_WORK TO BE COMPLETED_:
Output exactly the lines below, starting with the line that has "end Sys2Proof.Proofs" and going on through the line that has "(initEvents cfg).length = 4", both included, and no other lines.

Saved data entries
____
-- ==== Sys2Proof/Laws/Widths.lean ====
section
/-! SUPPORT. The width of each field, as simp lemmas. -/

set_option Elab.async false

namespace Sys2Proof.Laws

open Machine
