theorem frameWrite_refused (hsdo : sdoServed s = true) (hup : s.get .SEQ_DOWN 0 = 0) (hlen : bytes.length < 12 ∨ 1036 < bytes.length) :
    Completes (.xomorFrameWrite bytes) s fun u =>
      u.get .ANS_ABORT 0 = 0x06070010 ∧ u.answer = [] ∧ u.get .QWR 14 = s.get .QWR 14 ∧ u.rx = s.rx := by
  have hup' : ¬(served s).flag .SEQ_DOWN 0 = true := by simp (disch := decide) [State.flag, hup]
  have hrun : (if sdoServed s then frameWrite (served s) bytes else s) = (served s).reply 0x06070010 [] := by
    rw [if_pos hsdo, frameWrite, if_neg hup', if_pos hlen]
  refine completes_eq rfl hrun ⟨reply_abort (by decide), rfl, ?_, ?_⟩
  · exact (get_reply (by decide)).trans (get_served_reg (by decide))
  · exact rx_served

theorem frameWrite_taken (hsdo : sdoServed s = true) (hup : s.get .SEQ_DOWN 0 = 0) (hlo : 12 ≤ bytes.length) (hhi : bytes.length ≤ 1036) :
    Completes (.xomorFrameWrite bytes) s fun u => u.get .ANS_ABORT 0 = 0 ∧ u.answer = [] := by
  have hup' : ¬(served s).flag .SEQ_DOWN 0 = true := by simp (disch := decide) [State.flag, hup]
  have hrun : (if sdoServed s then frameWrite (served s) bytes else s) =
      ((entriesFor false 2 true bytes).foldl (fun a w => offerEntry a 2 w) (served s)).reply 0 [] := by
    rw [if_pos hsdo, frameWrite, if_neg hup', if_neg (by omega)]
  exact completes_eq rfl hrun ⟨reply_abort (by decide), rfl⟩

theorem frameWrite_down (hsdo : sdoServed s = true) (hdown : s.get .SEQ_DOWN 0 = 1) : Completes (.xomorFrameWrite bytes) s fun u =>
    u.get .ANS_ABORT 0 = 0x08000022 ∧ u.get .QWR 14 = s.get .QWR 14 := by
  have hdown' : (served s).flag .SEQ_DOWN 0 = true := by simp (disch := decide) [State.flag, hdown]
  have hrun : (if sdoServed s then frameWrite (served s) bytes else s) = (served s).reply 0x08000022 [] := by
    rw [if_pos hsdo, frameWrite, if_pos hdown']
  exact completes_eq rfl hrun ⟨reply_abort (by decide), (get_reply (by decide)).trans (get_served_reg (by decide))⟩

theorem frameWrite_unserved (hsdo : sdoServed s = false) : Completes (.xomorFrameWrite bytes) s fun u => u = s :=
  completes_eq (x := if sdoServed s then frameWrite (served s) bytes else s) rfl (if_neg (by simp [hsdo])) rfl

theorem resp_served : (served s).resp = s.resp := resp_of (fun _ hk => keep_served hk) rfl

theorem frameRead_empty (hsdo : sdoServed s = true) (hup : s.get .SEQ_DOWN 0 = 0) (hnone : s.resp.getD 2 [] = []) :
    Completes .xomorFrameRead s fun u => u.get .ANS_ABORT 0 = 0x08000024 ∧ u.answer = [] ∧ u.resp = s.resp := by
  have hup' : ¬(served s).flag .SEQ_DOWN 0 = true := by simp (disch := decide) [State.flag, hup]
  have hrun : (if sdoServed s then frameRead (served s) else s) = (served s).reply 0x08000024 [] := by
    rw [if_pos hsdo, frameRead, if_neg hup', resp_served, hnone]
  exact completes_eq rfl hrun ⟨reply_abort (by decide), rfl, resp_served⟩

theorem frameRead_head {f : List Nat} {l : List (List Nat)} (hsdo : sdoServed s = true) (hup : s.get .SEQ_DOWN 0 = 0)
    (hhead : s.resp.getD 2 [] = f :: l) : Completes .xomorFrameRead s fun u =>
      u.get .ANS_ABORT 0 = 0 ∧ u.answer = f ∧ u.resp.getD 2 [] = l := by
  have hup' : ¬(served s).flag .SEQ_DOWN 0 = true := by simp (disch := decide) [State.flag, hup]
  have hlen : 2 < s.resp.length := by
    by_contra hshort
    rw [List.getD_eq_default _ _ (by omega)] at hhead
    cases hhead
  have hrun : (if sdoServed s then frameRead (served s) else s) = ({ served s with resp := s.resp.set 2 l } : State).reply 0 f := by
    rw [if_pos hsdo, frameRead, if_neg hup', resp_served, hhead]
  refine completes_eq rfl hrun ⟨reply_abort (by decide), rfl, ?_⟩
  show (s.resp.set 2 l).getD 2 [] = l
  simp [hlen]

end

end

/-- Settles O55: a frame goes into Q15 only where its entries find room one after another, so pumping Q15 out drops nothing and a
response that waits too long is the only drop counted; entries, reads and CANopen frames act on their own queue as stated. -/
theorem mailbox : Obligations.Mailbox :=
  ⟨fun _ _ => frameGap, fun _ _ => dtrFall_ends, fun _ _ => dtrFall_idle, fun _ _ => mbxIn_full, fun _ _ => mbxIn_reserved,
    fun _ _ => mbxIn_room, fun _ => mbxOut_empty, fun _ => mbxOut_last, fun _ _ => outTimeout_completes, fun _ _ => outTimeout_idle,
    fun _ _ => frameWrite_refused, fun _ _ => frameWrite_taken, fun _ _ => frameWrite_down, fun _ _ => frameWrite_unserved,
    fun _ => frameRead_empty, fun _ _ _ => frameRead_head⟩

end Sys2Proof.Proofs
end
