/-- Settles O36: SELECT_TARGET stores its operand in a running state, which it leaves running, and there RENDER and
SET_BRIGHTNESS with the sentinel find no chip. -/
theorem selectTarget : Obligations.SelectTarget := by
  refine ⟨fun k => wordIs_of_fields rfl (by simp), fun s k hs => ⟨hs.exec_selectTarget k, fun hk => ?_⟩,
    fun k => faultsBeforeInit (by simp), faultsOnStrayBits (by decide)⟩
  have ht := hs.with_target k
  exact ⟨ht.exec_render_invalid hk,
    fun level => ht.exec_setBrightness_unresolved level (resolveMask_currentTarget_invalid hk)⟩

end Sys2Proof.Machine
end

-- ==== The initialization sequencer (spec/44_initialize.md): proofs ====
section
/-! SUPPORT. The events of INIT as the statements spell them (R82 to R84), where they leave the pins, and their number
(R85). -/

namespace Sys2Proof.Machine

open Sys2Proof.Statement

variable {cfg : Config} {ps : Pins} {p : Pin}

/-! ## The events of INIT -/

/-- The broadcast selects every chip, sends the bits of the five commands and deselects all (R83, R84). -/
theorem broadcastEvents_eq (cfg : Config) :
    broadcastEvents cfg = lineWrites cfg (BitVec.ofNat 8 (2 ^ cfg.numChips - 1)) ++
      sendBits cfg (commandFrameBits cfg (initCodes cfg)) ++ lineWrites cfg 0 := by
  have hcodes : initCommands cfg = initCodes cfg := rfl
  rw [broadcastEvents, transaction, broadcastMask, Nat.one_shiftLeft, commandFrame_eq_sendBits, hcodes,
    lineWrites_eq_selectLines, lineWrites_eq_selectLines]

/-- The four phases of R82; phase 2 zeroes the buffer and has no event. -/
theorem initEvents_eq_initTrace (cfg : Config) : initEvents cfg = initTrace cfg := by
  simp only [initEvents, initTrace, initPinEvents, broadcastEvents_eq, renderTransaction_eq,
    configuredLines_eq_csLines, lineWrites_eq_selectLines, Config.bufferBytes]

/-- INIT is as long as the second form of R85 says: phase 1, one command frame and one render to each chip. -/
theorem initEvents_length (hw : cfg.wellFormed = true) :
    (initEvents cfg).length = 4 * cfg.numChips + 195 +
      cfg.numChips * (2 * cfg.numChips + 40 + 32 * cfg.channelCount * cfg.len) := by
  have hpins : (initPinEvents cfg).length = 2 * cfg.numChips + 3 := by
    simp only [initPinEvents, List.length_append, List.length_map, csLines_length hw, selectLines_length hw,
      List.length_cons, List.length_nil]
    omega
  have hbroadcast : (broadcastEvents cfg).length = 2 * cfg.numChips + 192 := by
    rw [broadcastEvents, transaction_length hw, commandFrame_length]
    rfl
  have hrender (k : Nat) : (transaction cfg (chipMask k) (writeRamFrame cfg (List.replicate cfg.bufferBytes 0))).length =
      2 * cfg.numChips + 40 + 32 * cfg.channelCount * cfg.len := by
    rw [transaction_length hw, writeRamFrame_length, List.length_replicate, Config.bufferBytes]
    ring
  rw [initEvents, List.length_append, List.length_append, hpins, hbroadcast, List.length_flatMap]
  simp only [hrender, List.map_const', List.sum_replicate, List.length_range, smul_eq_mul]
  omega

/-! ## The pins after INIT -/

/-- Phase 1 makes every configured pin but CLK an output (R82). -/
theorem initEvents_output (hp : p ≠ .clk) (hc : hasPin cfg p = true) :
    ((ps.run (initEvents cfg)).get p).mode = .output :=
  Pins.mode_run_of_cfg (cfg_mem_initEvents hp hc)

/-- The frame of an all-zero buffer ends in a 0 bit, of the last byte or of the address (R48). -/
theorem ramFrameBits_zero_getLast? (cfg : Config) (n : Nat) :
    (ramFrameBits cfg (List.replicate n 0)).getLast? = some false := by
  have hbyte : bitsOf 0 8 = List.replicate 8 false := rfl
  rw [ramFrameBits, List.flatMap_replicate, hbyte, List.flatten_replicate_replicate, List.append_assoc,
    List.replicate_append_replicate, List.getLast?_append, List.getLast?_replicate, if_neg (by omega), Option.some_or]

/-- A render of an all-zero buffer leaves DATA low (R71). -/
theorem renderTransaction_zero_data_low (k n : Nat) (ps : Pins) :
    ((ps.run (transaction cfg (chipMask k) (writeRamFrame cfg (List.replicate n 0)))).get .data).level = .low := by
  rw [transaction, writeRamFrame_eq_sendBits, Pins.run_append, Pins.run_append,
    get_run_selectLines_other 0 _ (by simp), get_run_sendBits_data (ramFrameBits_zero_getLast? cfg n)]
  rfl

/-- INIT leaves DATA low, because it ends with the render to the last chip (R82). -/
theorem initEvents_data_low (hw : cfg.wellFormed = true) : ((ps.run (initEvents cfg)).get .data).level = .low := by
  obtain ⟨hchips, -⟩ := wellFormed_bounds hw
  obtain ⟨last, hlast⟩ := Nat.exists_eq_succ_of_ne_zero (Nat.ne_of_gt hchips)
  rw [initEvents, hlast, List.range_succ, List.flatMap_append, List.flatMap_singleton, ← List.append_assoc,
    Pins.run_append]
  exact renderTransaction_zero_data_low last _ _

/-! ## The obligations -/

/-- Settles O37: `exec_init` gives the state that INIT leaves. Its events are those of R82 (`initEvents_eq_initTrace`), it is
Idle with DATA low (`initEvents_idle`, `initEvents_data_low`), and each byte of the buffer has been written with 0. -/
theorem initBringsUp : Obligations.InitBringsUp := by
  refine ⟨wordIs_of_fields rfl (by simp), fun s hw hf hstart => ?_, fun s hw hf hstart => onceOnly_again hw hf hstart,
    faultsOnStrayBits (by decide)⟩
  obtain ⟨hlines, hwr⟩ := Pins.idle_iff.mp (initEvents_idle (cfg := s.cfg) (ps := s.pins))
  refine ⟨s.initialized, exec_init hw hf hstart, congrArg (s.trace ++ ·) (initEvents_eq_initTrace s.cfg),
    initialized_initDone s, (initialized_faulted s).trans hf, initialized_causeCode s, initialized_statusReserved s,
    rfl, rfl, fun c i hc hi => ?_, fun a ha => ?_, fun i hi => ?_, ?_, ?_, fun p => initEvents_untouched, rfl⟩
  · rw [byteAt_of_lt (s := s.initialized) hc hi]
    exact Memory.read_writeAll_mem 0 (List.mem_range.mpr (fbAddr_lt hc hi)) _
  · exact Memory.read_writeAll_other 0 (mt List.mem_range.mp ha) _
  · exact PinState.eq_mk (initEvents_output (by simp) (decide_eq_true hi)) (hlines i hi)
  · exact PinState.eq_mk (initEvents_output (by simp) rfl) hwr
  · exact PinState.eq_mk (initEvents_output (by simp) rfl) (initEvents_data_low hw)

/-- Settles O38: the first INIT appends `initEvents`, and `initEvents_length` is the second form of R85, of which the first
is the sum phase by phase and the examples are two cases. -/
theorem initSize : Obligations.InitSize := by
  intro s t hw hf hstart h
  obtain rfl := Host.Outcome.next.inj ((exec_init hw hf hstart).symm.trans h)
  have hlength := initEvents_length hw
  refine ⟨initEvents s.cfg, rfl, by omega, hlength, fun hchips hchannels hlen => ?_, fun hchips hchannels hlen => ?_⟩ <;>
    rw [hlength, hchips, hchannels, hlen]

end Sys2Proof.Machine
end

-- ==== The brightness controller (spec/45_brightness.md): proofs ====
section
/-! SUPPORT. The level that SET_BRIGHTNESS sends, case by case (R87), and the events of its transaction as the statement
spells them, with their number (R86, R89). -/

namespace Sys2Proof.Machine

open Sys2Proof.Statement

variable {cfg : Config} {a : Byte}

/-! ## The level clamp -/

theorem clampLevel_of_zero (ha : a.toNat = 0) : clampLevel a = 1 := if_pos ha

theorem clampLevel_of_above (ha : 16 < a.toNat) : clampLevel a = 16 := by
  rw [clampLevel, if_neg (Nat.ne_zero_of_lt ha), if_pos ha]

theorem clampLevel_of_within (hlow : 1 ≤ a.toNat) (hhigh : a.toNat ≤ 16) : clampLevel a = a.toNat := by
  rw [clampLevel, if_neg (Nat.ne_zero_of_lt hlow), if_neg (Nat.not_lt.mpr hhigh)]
____
_ANSWER BELOW_:
end Sys2Proof.Proofs
end
/-- Settles O36: SELECT_TARGET stores its operand in a running state, which it leaves running, and there RENDER and
SET_BRIGHTNESS with the sentinel find no chip. -/
theorem selectTarget : Obligations.SelectTarget := by
  refine ⟨fun k => wordIs_of_fields rfl (by simp), fun s k hs => ⟨hs.exec_selectTarget k, fun hk => ?_⟩,
    fun k => faultsBeforeInit (by simp), faultsOnStrayBits (by decide)⟩
  have ht := hs.with_target k
  exact ⟨ht.exec_render_invalid hk,
    fun level => ht.exec_setBrightness_unresolved level (resolveMask_currentTarget_invalid hk)⟩

end Sys2Proof.Machine
end

-- ==== The initialization sequencer (spec/44_initialize.md): proofs ====
section
/-! SUPPORT. The events of INIT as the statements spell them (R82 to R84), where they leave the pins, and their number
(R85). -/

namespace Sys2Proof.Machine

open Sys2Proof.Statement

variable {cfg : Config} {ps : Pins} {p : Pin}

/-! ## The events of INIT -/

/-- The broadcast selects every chip, sends the bits of the five commands and deselects all (R83, R84). -/
theorem broadcastEvents_eq (cfg : Config) :
    broadcastEvents cfg = lineWrites cfg (BitVec.ofNat 8 (2 ^ cfg.numChips - 1)) ++
      sendBits cfg (commandFrameBits cfg (initCodes cfg)) ++ lineWrites cfg 0 := by
  have hcodes : initCommands cfg = initCodes cfg := rfl
  rw [broadcastEvents, transaction, broadcastMask, Nat.one_shiftLeft, commandFrame_eq_sendBits, hcodes,
    lineWrites_eq_selectLines, lineWrites_eq_selectLines]

/-- The four phases of R82; phase 2 zeroes the buffer and has no event. -/
theorem initEvents_eq_initTrace (cfg : Config) : initEvents cfg = initTrace cfg := by
  simp only [initEvents, initTrace, initPinEvents, broadcastEvents_eq, renderTransaction_eq,
    configuredLines_eq_csLines, lineWrites_eq_selectLines, Config.bufferBytes]

/-- INIT is as long as the second form of R85 says: phase 1, one command frame and one render to each chip. -/
theorem initEvents_length (hw : cfg.wellFormed = true) :
    (initEvents cfg).length = 4 * cfg.numChips + 195 +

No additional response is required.